● **PROBLEM REQUIREMENTS**
Once the line containing "i) = .legal i" has been printed, stop; print every line before it exactly, starting at the top of the material below.

● **DATA SHOWN**

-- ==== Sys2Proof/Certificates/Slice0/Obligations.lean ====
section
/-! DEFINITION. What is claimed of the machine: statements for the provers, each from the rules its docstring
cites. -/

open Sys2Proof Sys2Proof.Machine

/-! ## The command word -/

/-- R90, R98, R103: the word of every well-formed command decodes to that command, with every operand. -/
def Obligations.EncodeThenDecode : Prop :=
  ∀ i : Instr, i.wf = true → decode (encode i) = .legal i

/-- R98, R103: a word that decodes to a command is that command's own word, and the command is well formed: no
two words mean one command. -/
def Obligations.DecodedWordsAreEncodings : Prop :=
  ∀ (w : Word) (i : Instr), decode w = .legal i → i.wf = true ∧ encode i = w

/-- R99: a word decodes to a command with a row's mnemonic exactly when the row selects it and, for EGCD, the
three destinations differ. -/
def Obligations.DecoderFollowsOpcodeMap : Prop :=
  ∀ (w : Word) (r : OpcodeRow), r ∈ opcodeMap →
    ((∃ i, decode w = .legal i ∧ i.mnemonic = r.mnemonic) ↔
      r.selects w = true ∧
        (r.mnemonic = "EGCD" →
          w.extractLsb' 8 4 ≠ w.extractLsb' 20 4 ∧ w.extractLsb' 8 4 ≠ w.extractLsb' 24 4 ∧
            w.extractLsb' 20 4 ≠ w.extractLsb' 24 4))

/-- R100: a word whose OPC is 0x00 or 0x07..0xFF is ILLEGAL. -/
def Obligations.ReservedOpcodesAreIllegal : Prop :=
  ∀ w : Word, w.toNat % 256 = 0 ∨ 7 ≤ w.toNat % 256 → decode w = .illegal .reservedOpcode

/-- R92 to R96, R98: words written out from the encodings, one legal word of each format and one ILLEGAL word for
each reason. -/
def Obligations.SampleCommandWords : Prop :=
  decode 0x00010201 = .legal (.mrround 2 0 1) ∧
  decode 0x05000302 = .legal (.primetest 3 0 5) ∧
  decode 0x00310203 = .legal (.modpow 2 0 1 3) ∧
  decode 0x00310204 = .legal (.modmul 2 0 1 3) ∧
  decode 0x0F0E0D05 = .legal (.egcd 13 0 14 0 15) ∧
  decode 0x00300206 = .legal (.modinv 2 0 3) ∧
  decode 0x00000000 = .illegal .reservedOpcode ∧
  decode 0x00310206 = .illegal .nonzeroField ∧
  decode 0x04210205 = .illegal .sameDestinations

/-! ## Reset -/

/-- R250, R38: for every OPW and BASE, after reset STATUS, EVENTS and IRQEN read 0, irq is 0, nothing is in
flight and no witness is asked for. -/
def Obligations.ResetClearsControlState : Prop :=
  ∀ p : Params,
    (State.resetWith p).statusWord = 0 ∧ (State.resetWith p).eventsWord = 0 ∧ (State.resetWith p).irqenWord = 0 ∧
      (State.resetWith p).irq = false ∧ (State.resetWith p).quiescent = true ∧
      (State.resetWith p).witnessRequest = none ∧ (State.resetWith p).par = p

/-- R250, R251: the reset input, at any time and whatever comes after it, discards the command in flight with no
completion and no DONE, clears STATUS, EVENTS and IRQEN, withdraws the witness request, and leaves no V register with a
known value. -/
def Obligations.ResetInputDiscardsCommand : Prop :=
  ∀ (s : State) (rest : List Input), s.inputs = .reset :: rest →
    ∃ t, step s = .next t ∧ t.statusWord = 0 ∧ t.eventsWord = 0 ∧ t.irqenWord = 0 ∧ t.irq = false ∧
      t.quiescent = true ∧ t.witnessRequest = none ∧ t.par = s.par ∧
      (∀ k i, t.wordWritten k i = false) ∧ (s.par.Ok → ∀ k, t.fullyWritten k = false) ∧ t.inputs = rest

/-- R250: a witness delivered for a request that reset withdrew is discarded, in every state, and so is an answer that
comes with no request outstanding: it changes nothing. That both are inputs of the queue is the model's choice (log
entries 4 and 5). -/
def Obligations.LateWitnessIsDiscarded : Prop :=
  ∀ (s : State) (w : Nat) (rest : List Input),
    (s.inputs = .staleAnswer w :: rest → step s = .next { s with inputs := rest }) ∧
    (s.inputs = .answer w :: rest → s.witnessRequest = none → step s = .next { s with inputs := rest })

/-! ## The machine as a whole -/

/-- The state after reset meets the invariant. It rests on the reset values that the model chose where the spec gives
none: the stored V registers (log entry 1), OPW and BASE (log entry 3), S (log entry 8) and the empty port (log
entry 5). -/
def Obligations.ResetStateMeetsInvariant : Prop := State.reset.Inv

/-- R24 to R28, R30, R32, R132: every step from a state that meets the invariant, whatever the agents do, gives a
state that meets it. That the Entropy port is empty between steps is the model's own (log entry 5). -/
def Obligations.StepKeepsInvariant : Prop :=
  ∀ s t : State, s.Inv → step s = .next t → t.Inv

● **TASK ANSWER**
-- ==== Sys2Proof/Certificates/Slice0/Obligations.lean ====
section
/-! DEFINITION. What is claimed of the machine: statements for the provers, each from the rules its docstring
cites. -/

open Sys2Proof Sys2Proof.Machine

/-! ## The command word -/

/-- R90, R98, R103: the word of every well-formed command decodes to that command, with every operand. -/
def Obligations.EncodeThenDecode : Prop :=
  ∀ i : Instr, i.wf = true → decode (encode i) = .legal i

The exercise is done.